Task to carry out: Going through the entries below, count each line that holds "isPair" and give only the total.

Dataset records:
***

theorem pack_lt {r : RawLane} (h : RawFits r) : r.pack < 2 ^ 96 := by
  unfold RawFits at h
  unfold RawLane.pack
  omega

/-- Dropping a low digit of `b` bits. -/
theorem drop_digit {b x : Nat} (y k : Nat) (hx : x < 2 ^ b) : (x + 2 ^ b * y) / 2 ^ (b + k) = y / 2 ^ k := by
  rw [Nat.pow_add, ← Nat.div_div_eq_div_mul, Nat.add_mul_div_left _ _ (Nat.two_pow_pos b), Nat.div_eq_of_lt hx,
    Nat.zero_add]

/-- Reading a low digit of `b` bits. -/
theorem low_digit {b x : Nat} (y : Nat) (hx : x < 2 ^ b) : (x + 2 ^ b * y) / 2 ^ 0 % 2 ^ b = x := by
  rw [Nat.pow_zero, Nat.div_one, Nat.add_mul_mod_self_left, Nat.mod_eq_of_lt hx]

theorem pack_digits (r : RawLane) :
    r.pack = r.x + 2 ^ 13 * (r.sc + 2 ^ 13 * (r.sb + 2 ^ 13 * (r.sa + 2 ^ 13 * (r.dreg + 2 ^ 10 * (0 + 2 ^ 1 *
      (r.wbn + 2 ^ 1 * (r.mod + 2 ^ 12 * (r.tk + 2 ^ 5 * (r.gp + 2 ^ 6 * (r.gn + 2 ^ 1 * (r.pr + 2 ^ 1 * r.op))))))))))) := by
  unfold RawLane.pack
  ring

theorem unpack_pack {r : RawLane} (h : RawFits r) : RawLane.unpack r.pack = r := by
  obtain ⟨op, pr, gn, gp, tk, mod, wbn, dreg, sa, sb, sc, x⟩ := r
  obtain ⟨ho, hp, hn, hg, ht, hm, hw, hd, ha, hb, hc, hx⟩ := h
  simp only at ho hp hn hg ht hm hw hd ha hb hc hx
  have h0 : 0 < 2 ^ 1 := by decide
  simp only [RawLane.unpack, pack_digits, bitsOf, RawLane.mk.injEq]
  refine ⟨?_, ?_, ?_, ?_, ?_, ?_, ?_, ?_, ?_, ?_, ?_, ?_⟩
  · rw [drop_digit (b := 13) _ 76 hx, drop_digit (b := 13) _ 63 hc, drop_digit (b := 13) _ 50 hb,
      drop_digit (b := 13) _ 37 ha, drop_digit (b := 10) _ 27 hd, drop_digit (b := 1) _ 26 h0,
      drop_digit (b := 1) _ 25 hw, drop_digit (b := 12) _ 13 hm, drop_digit (b := 5) _ 8 ht,
      drop_digit (b := 6) _ 2 hg, drop_digit (b := 1) _ 1 hn, drop_digit (b := 1) _ 0 hp]
    exact low_digit (b := 7) 0 ho
  · rw [drop_digit (b := 13) _ 75 hx, drop_digit (b := 13) _ 62 hc, drop_digit (b := 13) _ 49 hb,
      drop_digit (b := 13) _ 36 ha, drop_digit (b := 10) _ 26 hd, drop_digit (b := 1) _ 25 h0,
      drop_digit (b := 1) _ 24 hw, drop_digit (b := 12) _ 12 hm, drop_digit (b := 5) _ 7 ht,
      drop_digit (b := 6) _ 1 hg, drop_digit (b := 1) _ 0 hn]
    exact low_digit _ hp
  · rw [drop_digit (b := 13) _ 74 hx, drop_digit (b := 13) _ 61 hc, drop_digit (b := 13) _ 48 hb,
      drop_digit (b := 13) _ 35 ha, drop_digit (b := 10) _ 25 hd, drop_digit (b := 1) _ 24 h0,
      drop_digit (b := 1) _ 23 hw, drop_digit (b := 12) _ 11 hm, drop_digit (b := 5) _ 6 ht,
      drop_digit (b := 6) _ 0 hg]
    exact low_digit _ hn
  · rw [drop_digit (b := 13) _ 68 hx, drop_digit (b := 13) _ 55 hc, drop_digit (b := 13) _ 42 hb,
      drop_digit (b := 13) _ 29 ha, drop_digit (b := 10) _ 19 hd, drop_digit (b := 1) _ 18 h0,
      drop_digit (b := 1) _ 17 hw, drop_digit (b := 12) _ 5 hm, drop_digit (b := 5) _ 0 ht]
    exact low_digit _ hg
  · rw [drop_digit (b := 13) _ 63 hx, drop_digit (b := 13) _ 50 hc, drop_digit (b := 13) _ 37 hb,
      drop_digit (b := 13) _ 24 ha, drop_digit (b := 10) _ 14 hd, drop_digit (b := 1) _ 13 h0,
      drop_digit (b := 1) _ 12 hw, drop_digit (b := 12) _ 0 hm]
    exact low_digit _ ht
  · rw [drop_digit (b := 13) _ 51 hx, drop_digit (b := 13) _ 38 hc, drop_digit (b := 13) _ 25 hb,
      drop_digit (b := 13) _ 12 ha, drop_digit (b := 10) _ 2 hd, drop_digit (b := 1) _ 1 h0,
      drop_digit (b := 1) _ 0 hw]
    exact low_digit _ hm
  · rw [drop_digit (b := 13) _ 50 hx, drop_digit (b := 13) _ 37 hc, drop_digit (b := 13) _ 24 hb,
      drop_digit (b := 13) _ 11 ha, drop_digit (b := 10) _ 1 hd, drop_digit (b := 1) _ 0 h0]
    exact low_digit _ hw
  · rw [drop_digit (b := 13) _ 39 hx, drop_digit (b := 13) _ 26 hc, drop_digit (b := 13) _ 13 hb,
      drop_digit (b := 13) _ 0 ha]
    exact low_digit _ hd
  · rw [drop_digit (b := 13) _ 26 hx, drop_digit (b := 13) _ 13 hc, drop_digit (b := 13) _ 0 hb]
    exact low_digit _ ha
  · rw [drop_digit (b := 13) _ 13 hx, drop_digit (b := 13) _ 0 hc]
    exact low_digit _ hb
  · rw [drop_digit (b := 13) _ 0 hx]
    exact low_digit _ hc
  · exact low_digit _ hx

theorem decodeLane_of {i : Instr} {w : Nat} (hw : i.wf = true) (he : encodeLane i = some w)
    (ho : laneOf (RawLane.unpack w) = some i) : decodeLane w = .ok i := by
  unfold decodeLane
  rw [ho]
  show (if (i.wf && encodeLane i == some w) = true then _ else _) = _
  rw [hw, he]
  simp
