theorem lred (h : LaneHdr) (op : RedOp) (ty : Ty) (d : Nat) (a : Src) (tk : Nat) : Statement (.lred h op ty d a tk)
    := by
  intro hw
  have hw' : (h.ok && redOk op ty && d < 160 && (!ty.isPair || d % 2 == 0) && a.okTy ty && tk < 16) = true := hw
  simp only [Bool.and_eq_true] at hw'
  obtain ⟨⟨⟨⟨⟨w0, w1⟩, w2⟩, w3⟩, w4⟩, w5⟩ := hw'
  simp only [decide_eq_true_eq] at w2
  simp only [decide_eq_true_eq] at w5
  have hg : h.gp < 64 := by simpa [LaneHdr.ok] using w0
  obtain ⟨a_lt, a_eq⟩ := src_ty w4
  have := boolEnc_lt h.pr
  have := boolEnc_lt h.gn
  have := red_lt op
  have := ty_lt ty
  have n0 : (ty.code * 2 ^ 8 + op.code * 2 ^ 4) / 2 ^ 8 = ty.code := by omega
  have n1 : (ty.code * 2 ^ 8 + op.code * 2 ^ 4) / 2 ^ 4 % 16 = op.code := by omega
  have key : ∀ r : RawLane, r.op = 0x4D → laneOf r = (Ty.ofCode (r.mod / 2 ^ 8)).bind fun ty => (RedOp.ofCode (r.mod
      / 2 ^ 4 % 16)).bind fun op => src1 r fun a => .lred (LaneHdr.ofRaw r) op ty r.dreg a (r.tk - 16) := by
    intro r h1
    unfold laneOf
    rw [h1]
    rfl
  refine lane_word hw rfl ?_ ?_
  · simp only [RawFits, rawHdr]
    omega
  · rw [key _ rfl]
    simp only [rawHdr, src1, hdr_raw, Option.bind_some, Option.map_some, Nat.add_sub_cancel_left, a_eq, red_code,
        ty_code, n0, n1]

theorem laneMatch (h : LaneHdr) (ty : Ty) (d : Dst) (a : Src) : Statement (.laneMatch h ty d a) := by
  intro hw
  have hw' : (h.ok && ty.isWide && d.ok false && a.okInt ty.isPair) = true := hw
  simp only [Bool.and_eq_true] at hw'
  obtain ⟨⟨⟨w0, w1⟩, w2⟩, w3⟩ := hw'
  have hg : h.gp < 64 := by simpa [LaneHdr.ok] using w0
  obtain ⟨d1, d2, -⟩ := dst_ok w2
  obtain ⟨a_lt, a_eq⟩ := src_ofEnc (.inl w3)
  have := boolEnc_lt h.pr
  have := boolEnc_lt h.gn
  have := ty_lt ty
  have n0 : (ty.code * 2 ^ 8) / 2 ^ 8 = ty.code := by omega
  have key : ∀ r : RawLane, r.op = 0x4F → laneOf r = (Ty.ofCode (r.mod / 2 ^ 8)).bind fun ty => src1 r (.laneMatch
      (LaneHdr.ofRaw r) ty (Dst.ofRaw r)) := by
    intro r h1
    unfold laneOf
    rw [h1]
    rfl
  refine lane_word hw rfl ?_ ?_
  · simp only [RawFits, rawHdr, rawAlu]
    omega
  · rw [key _ rfl]
    simp only [rawHdr, rawAlu, src1, dst_raw, hdr_raw, Option.bind_some, Option.map_some, a_eq, ty_code, n0]

theorem lbrx (h : LaneHdr) (t : Nat) (c : Nat) (tk : Nat) : Statement (.lbrx h t c tk) := by
  intro hw
  have hw' : (h.ok && vregOk t && cregOk c && tk < 16) = true := hw
  simp only [Bool.and_eq_true] at hw'
  obtain ⟨⟨⟨w0, w1⟩, w2⟩, w3⟩ := hw'
  simp only [vregOk, decide_eq_true_eq] at w1
  simp only [cregOk, decide_eq_true_eq] at w2
  simp only [decide_eq_true_eq] at w3
  have hg : h.gp < 64 := by simpa [LaneHdr.ok] using w0
  have := boolEnc_lt h.pr
  have := boolEnc_lt h.gn
  have key : ∀ r : RawLane, r.op = 0x50 → laneOf r = some (.lbrx (LaneHdr.ofRaw r) r.sa (r.sb - 1024) (r.tk - 16)) :=
      by
    intro r h1
    unfold laneOf
    rw [h1]
    rfl
  refine lane_word hw rfl ?_ ?_
  · simp only [RawFits, rawHdr]
    omega
  · rw [key _ rfl]
    simp only [rawHdr, hdr_raw, Nat.add_sub_cancel_left]

theorem lend (h : LaneHdr) (tk : Option Nat) : Statement (.lend h tk) := by
  intro hw
  have hw' : (h.ok && tkOk tk) = true := hw
  simp only [Bool.and_eq_true] at hw'
  obtain ⟨w0, w1⟩ := hw'
  have hg : h.gp < 64 := by simpa [LaneHdr.ok] using w0
  have := tkEnc_lt w1
  have := boolEnc_lt h.pr
  have := boolEnc_lt h.gn
  have key : ∀ r : RawLane, r.op = 0x51 → laneOf r = some (.lend (LaneHdr.ofRaw r) (tkOf r.tk)) := by
    intro r h1
    unfold laneOf
    rw [h1]
    rfl
  refine lane_word hw rfl ?_ ?_
  · simp only [RawFits, rawHdr]
    omega
  · rw [key _ rfl]
    simp only [rawHdr, hdr_raw, tkOf_tkEnc]

theorem vcmov (h : LaneHdr) (q : Nat) (p : CapSrc) : Statement (.vcmov h q p) := by
  intro hw
  have hw' : (h.ok && q < 256 && p.ok) = true := hw
  simp only [Bool.and_eq_true] at hw'
  obtain ⟨⟨w0, w1⟩, w2⟩ := hw'
  simp only [decide_eq_true_eq] at w1
  have hg : h.gp < 64 := by simpa [LaneHdr.ok] using w0
  obtain ⟨p_lt, p_eq⟩ := cap_ofEnc w2
  have := boolEnc_lt h.pr
  have := boolEnc_lt h.gn
  have key : ∀ r : RawLane, r.op = 0x52 → r.mod = 0x00 → laneOf r = capSrc r fun p => some (.vcmov (LaneHdr.ofRaw r)
      r.dreg p) := by
    intro r h1 h2
    unfold laneOf
    rw [h1]
    show vcOf r = _
    unfold vcOf
    rw [h2]
    rfl
  refine lane_word hw rfl ?_ ?_
  · simp only [RawFits, rawHdr, rawVc]
    omega
  · rw [key _ rfl rfl]
    simp only [rawHdr, rawVc, capSrc, hdr_raw, Option.bind_some, p_eq]

theorem vcgetaddr (h : LaneHdr) (w : Nat) (p : CapSrc) : Statement (.vcgetaddr h w p) := by
  intro hw
  have hw' : (h.ok && vopOk true w && p.ok) = true := hw
  simp only [Bool.and_eq_true] at hw'
  obtain ⟨⟨w0, w1⟩, w2⟩ := hw'
  simp only [vopOk, Bool.and_eq_true, decide_eq_true_eq] at w1
  have hg : h.gp < 64 := by simpa [LaneHdr.ok] using w0
  obtain ⟨p_lt, p_eq⟩ := cap_ofEnc w2
  have := boolEnc_lt h.pr
  have := boolEnc_lt h.gn
  have key : ∀ r : RawLane, r.op = 0x52 → r.mod = 0x01 → laneOf r = capSrc r fun p => some (.vcgetaddr (LaneHdr.ofRaw
      r) r.sb p) := by
    intro r h1 h2
    unfold laneOf
    rw [h1]
    show vcOf r = _
    unfold vcOf
    rw [h2]
    rfl
  refine lane_word hw rfl ?_ ?_
  · simp only [RawFits, rawHdr, rawVc]
    omega
  · rw [key _ rfl rfl]
    simp only [rawHdr, rawVc, capSrc, hdr_raw, Option.bind_some, p_eq]

theorem vcgetbase (h : LaneHdr) (w : Nat) (p : CapSrc) : Statement (.vcgetbase h w p) := by
  intro hw
  have hw' : (h.ok && vopOk true w && p.ok) = true := hw
  simp only [Bool.and_eq_true] at hw'
  obtain ⟨⟨w0, w1⟩, w2⟩ := hw'
  simp only [vopOk, Bool.and_eq_true, decide_eq_true_eq] at w1
  have hg : h.gp < 64 := by simpa [LaneHdr.ok] using w0
  obtain ⟨p_lt, p_eq⟩ := cap_ofEnc w2
  have := boolEnc_lt h.pr
  have := boolEnc_lt h.gn
  have key : ∀ r : RawLane, r.op = 0x52 → r.mod = 0x02 → laneOf r = capSrc r fun p => some (.vcgetbase (LaneHdr.ofRaw
      r) r.sb p) := by
    intro r h1 h2
    unfold laneOf
    rw [h1]
    show vcOf r = _
    unfold vcOf
    rw [h2]
    rfl
  refine lane_word hw rfl ?_ ?_
  · simp only [RawFits, rawHdr, rawVc]
    omega
  · rw [key _ rfl rfl]
    simp only [rawHdr, rawVc, capSrc, hdr_raw, Option.bind_some, p_eq]

theorem vcgettop (h : LaneHdr) (w : Nat) (p : CapSrc) : Statement (.vcgettop h w p) := by
  intro hw
  have hw' : (h.ok && vopOk true w && p.ok) = true := hw
  simp only [Bool.and_eq_true] at hw'
  obtain ⟨⟨w0, w1⟩, w2⟩ := hw'
  simp only [vopOk, Bool.and_eq_true, decide_eq_true_eq] at w1
  have hg : h.gp < 64 := by simpa [LaneHdr.ok] using w0
  obtain ⟨p_lt, p_eq⟩ := cap_ofEnc w2
  have := boolEnc_lt h.pr
  have := boolEnc_lt h.gn
  have key : ∀ r : RawLane, r.op = 0x52 → r.mod = 0x03 → laneOf r = capSrc r fun p => some (.vcgettop (LaneHdr.ofRaw
      r) r.sb p) := by
    intro r h1 h2
    unfold laneOf
    rw [h1]
    show vcOf r = _
    unfold vcOf
    rw [h2]
    rfl
  refine lane_word hw rfl ?_ ?_
  · simp only [RawFits, rawHdr, rawVc]
    omega
  · rw [key _ rfl rfl]
    simp only [rawHdr, rawVc, capSrc, hdr_raw, Option.bind_some, p_eq]

theorem vcgetlen (h : LaneHdr) (w : Nat) (p : CapSrc) : Statement (.vcgetlen h w p) := by
  intro hw
  have hw' : (h.ok && vopOk true w && p.ok) = true := hw
  simp only [Bool.and_eq_true] at hw'
  obtain ⟨⟨w0, w1⟩, w2⟩ := hw'
  simp only [vopOk, Bool.and_eq_true, decide_eq_true_eq] at w1
  have hg : h.gp < 64 := by simpa [LaneHdr.ok] using w0
  obtain ⟨p_lt, p_eq⟩ := cap_ofEnc w2
  have := boolEnc_lt h.pr
  have := boolEnc_lt h.gn
  have key : ∀ r : RawLane, r.op = 0x52 → r.mod = 0x04 → laneOf r = capSrc r fun p => some (.vcgetlen (LaneHdr.ofRaw
      r) r.sb p) := by
    intro r h1 h2
    unfold laneOf
    rw [h1]
    show vcOf r = _
    unfold vcOf
    rw [h2]
    rfl
  refine lane_word hw rfl ?_ ?_
  · simp only [RawFits, rawHdr, rawVc]
    omega
  · rw [key _ rfl rfl]
    simp only [rawHdr, rawVc, capSrc, hdr_raw, Option.bind_some, p_eq]

theorem vcgetperm (h : LaneHdr) (w : Nat) (p : CapSrc) : Statement (.vcgetperm h w p) := by
  intro hw
  have hw' : (h.ok && vregOk w && p.ok) = true := hw
  simp only [Bool.and_eq_true] at hw'
  obtain ⟨⟨w0, w1⟩, w2⟩ := hw'
  simp only [vregOk, decide_eq_true_eq] at w1
  have hg : h.gp < 64 := by simpa [LaneHdr.ok] using w0
  obtain ⟨p_lt, p_eq⟩ := cap_ofEnc w2
  have := boolEnc_lt h.pr
  have := boolEnc_lt h.gn
  have key : ∀ r : RawLane, r.op = 0x52 → r.mod = 0x05 → laneOf r = capSrc r fun p => some (.vcgetperm (LaneHdr.ofRaw
      r) r.sb p) := by
    intro r h1 h2
    unfold laneOf
    rw [h1]
    show vcOf r = _
    unfold vcOf
    rw [h2]
    rfl
  refine lane_word hw rfl ?_ ?_
  · simp only [RawFits, rawHdr, rawVc]
    omega
  · rw [key _ rfl rfl]
    simp only [rawHdr, rawVc, capSrc, hdr_raw, Option.bind_some, p_eq]

theorem vcgetseal (h : LaneHdr) (w : Nat) (p : CapSrc) : Statement (.vcgetseal h w p) := by
  intro hw
  have hw' : (h.ok && vregOk w && p.ok) = true := hw
  simp only [Bool.and_eq_true] at hw'
  obtain ⟨⟨w0, w1⟩, w2⟩ := hw'
  simp only [vregOk, decide_eq_true_eq] at w1
  have hg : h.gp < 64 := by simpa [LaneHdr.ok] using w0
  obtain ⟨p_lt, p_eq⟩ := cap_ofEnc w2
  have := boolEnc_lt h.pr
  have := boolEnc_lt h.gn
  have key : ∀ r : RawLane, r.op = 0x52 → r.mod = 0x06 → laneOf r = capSrc r fun p => some (.vcgetseal (LaneHdr.ofRaw
      r) r.sb p) := by
    intro r h1 h2
    unfold laneOf
    rw [h1]
    show vcOf r = _
    unfold vcOf
    rw [h2]
    rfl
  refine lane_word hw rfl ?_ ?_
  · simp only [RawFits, rawHdr, rawVc]
    omega
  · rw [key _ rfl rfl]
    simp only [rawHdr, rawVc, capSrc, hdr_raw, Option.bind_some, p_eq]

theorem vcgetowner (h : LaneHdr) (w : Nat) (p : CapSrc) : Statement (.vcgetowner h w p) := by
  intro hw
  have hw' : (h.ok && vregOk w && p.ok) = true := hw
  simp only [Bool.and_eq_true] at hw'
  obtain ⟨⟨w0, w1⟩, w2⟩ := hw'
  simp only [vregOk, decide_eq_true_eq] at w1
  have hg : h.gp < 64 := by simpa [LaneHdr.ok] using w0
  obtain ⟨p_lt, p_eq⟩ := cap_ofEnc w2
  have := boolEnc_lt h.pr
  have := boolEnc_lt h.gn
  have key : ∀ r : RawLane, r.op = 0x52 → r.mod = 0x07 → laneOf r = capSrc r fun p => some (.vcgetowner
      (LaneHdr.ofRaw r) r.sb p) := by
    intro r h1 h2
    unfold laneOf
    rw [h1]
    show vcOf r = _
    unfold vcOf
    rw [h2]
    rfl
  refine lane_word hw rfl ?_ ?_
  · simp only [RawFits, rawHdr, rawVc]
    omega
  · rw [key _ rfl rfl]
    simp only [rawHdr, rawVc, capSrc, hdr_raw, Option.bind_some, p_eq]
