theorem keep_doneIn (s : State) (lat : Nat) (ws : List (Loc × Word)) (h_s : KS wants fa fb s) : KOut wants fa fb
      (State.doneIn s lat ws) := by
  unfold State.doneIn
  repeat' first
    | with_reducible assumption
    | with_reducible apply mk_next
    | with_reducible apply keep_done
    | with_reducible apply keep_advance
    | split

theorem keep_signalCap (s : State) (w : Who) (c : Cap) (h_s : KS wants fa fb s) : KS wants fa fb (State.signalCap s
      w c) := by
  unfold State.signalCap
  repeat' first
    | with_reducible assumption
    | with_reducible apply keep_xlateTouch
    | with_reducible apply keep_signalLine
    | dsimp only [KS, KP]
    | split
    | with_reducible refine pair_fst (by assumption) ?_

theorem keep_writeRecord (s : State) (w : Who) (ctx : Nat) (rec : Nat) (h_s : KS wants fa fb s) : KS wants fa fb
      (State.writeRecord s w ctx rec) := by
  unfold State.writeRecord
  repeat' first
    | with_reducible assumption
    | with_reducible apply keep_xlateTouch
    | with_reducible apply keep_putBytes
    | with_reducible apply keep_writePhys
    | with_reducible apply keep_signalCap
    | with_reducible apply keep_logEvent
    | dsimp only [KS, KP]
    | split
    | with_reducible refine pair_fst (by assumption) ?_

theorem keep_dropReply (s : State) (a : Agent) (h_s : KS wants fa fb s) : KS wants fa fb (State.dropReply s a) := by
  unfold State.dropReply
  repeat' first
    | with_reducible assumption
    | with_reducible apply keep_updAgent
    | dsimp only [KS, KP]
    | split

theorem keep_dropReadOnly (s : State) (h_s : KS wants fa fb s) : KS wants fa fb (State.dropReadOnly s) := by
  unfold State.dropReadOnly
  repeat' first
    | with_reducible assumption

theorem keep_markBroken (s : State) (obj inst : Nat) (h_s : KS wants fa fb s) : KS wants fa fb (State.markBroken s
      obj inst) := by
  unfold State.markBroken
  repeat' first
    | with_reducible assumption
    | with_reducible apply keep_writePhys
    | dsimp only [KS, KP]
    | split

theorem keep_clearArrays (s : State) (d first f : Nat) (h_s : KS wants fa fb s) : KS wants fa fb (State.clearArrays
      s d first f) := by
  unfold State.clearArrays
  repeat' first
    | with_reducible assumption

theorem keep_discardTeam (s : State) (team : Nat) (h_s : KS wants fa fb s) : KS wants fa fb (State.discardTeam s
      team) := by
  unfold State.discardTeam
  repeat' first
    | with_reducible assumption
    | with_reducible apply keep_updAll

theorem keep_killTeam (s : State) (team cause flags g cmd reason xaddr : Nat) (h_s : KS wants fa fb s) : KS wants
      fa fb (State.killTeam s team cause flags g cmd reason xaddr) := by
  unfold State.killTeam
  repeat' first
    | with_reducible assumption
    | with_reducible apply keep_dropReply
    | with_reducible apply keep_discardTeam
    | with_reducible apply keep_markBroken
    | with_reducible apply keep_dropReadOnly
    | with_reducible apply keep_clearArrays
    | with_reducible apply keep_writeRecord
    | with_reducible apply keep_fold
    | dsimp only [KS, KP]
    | split
    | intro _

theorem keep_restartCore (s : State) (cause flags reason xaddr : Nat) (h_s : KS wants fa fb s) : KS wants fa fb
      (State.restartCore s cause flags reason xaddr) := by
  unfold State.restartCore
  repeat' first
    | with_reducible assumption
    | with_reducible apply keep_logEvent

theorem keep_killFocus (s : State) (cause flags reason xaddr : Nat) (h_s : KS wants fa fb s) : KS wants fa fb
      (State.killFocus s cause flags reason xaddr) := by
  unfold State.killFocus
  repeat' first
    | with_reducible assumption
    | with_reducible apply keep_restartCore
    | with_reducible apply keep_killTeam
    | dsimp only [KS, KP]
    | split

theorem keep_trap (s : State) (t : Trap) (h_s : KS wants fa fb s) : KS wants fa fb (State.trap s t) := by
  unfold State.trap
  repeat' first
    | with_reducible assumption
    | with_reducible apply keep_bump
    | with_reducible apply keep_killFocus
    | dsimp only [KS, KP]
    | split

theorem keep_trapBeside (s : State) (t : Trap) (h_s : KS wants fa fb s) : KS wants fa fb (State.trapBeside s t) := by
  unfold State.trapBeside
  repeat' first
    | with_reducible assumption
    | with_reducible apply keep_trap

theorem keep_scalarTrap (s : State) (cause addr info : Nat) (h_s : KS wants fa fb s) : KOut wants fa fb
      (State.scalarTrap s cause addr info) := by
  unfold State.scalarTrap
  repeat' first
    | with_reducible assumption
    | with_reducible apply mk_next
    | with_reducible apply keep_trap

theorem keep_gate (s : State) (reads : List Loc) (k : Out) (h_s : KS wants fa fb s) (h_k : KOut wants fa fb k) :
      KOut wants fa fb (State.gate s reads k) := by
  unfold State.gate
  repeat' first
    | with_reducible assumption
    | with_reducible apply mk_next
    | with_reducible apply keep_scalarTrap
    | split

theorem keep_dropCopies (s : State) (line : Nat) (h_s : KS wants fa fb s) : KS wants fa fb (State.dropCopies s
      line) := by
  unfold State.dropCopies
  repeat' first
    | with_reducible assumption

theorem keep_claimLine (s : State) (d line : Nat) (h_s : KS wants fa fb s) : KS wants fa fb (State.claimLine s d
      line) := by
  unfold State.claimLine
  repeat' first
    | with_reducible assumption
    | with_reducible apply keep_dropCopies
    | dsimp only [KS, KP]
    | split

theorem keep_dropL1 (s : State) (die core line : Nat) (h_s : KS wants fa fb s) : KS wants fa fb (State.dropL1 s die
      core line) := by
  unfold State.dropL1
  repeat' first
    | with_reducible assumption

theorem keep_setL1 (s : State) (l : L1Line) (h_s : KS wants fa fb s) : KS wants fa fb (State.setL1 s l) := by
  unfold State.setL1
  repeat' first
    | with_reducible assumption
    | with_reducible apply keep_dropL1

theorem keep_updLease (s : State) (unit line : Nat) (f : LeaseRec → LeaseRec) (h_s : KS wants fa fb s) : KS wants
      fa fb (State.updLease s unit line f) := by
  unfold State.updLease
  repeat' first
    | with_reducible assumption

***

Solution for this exercise: 2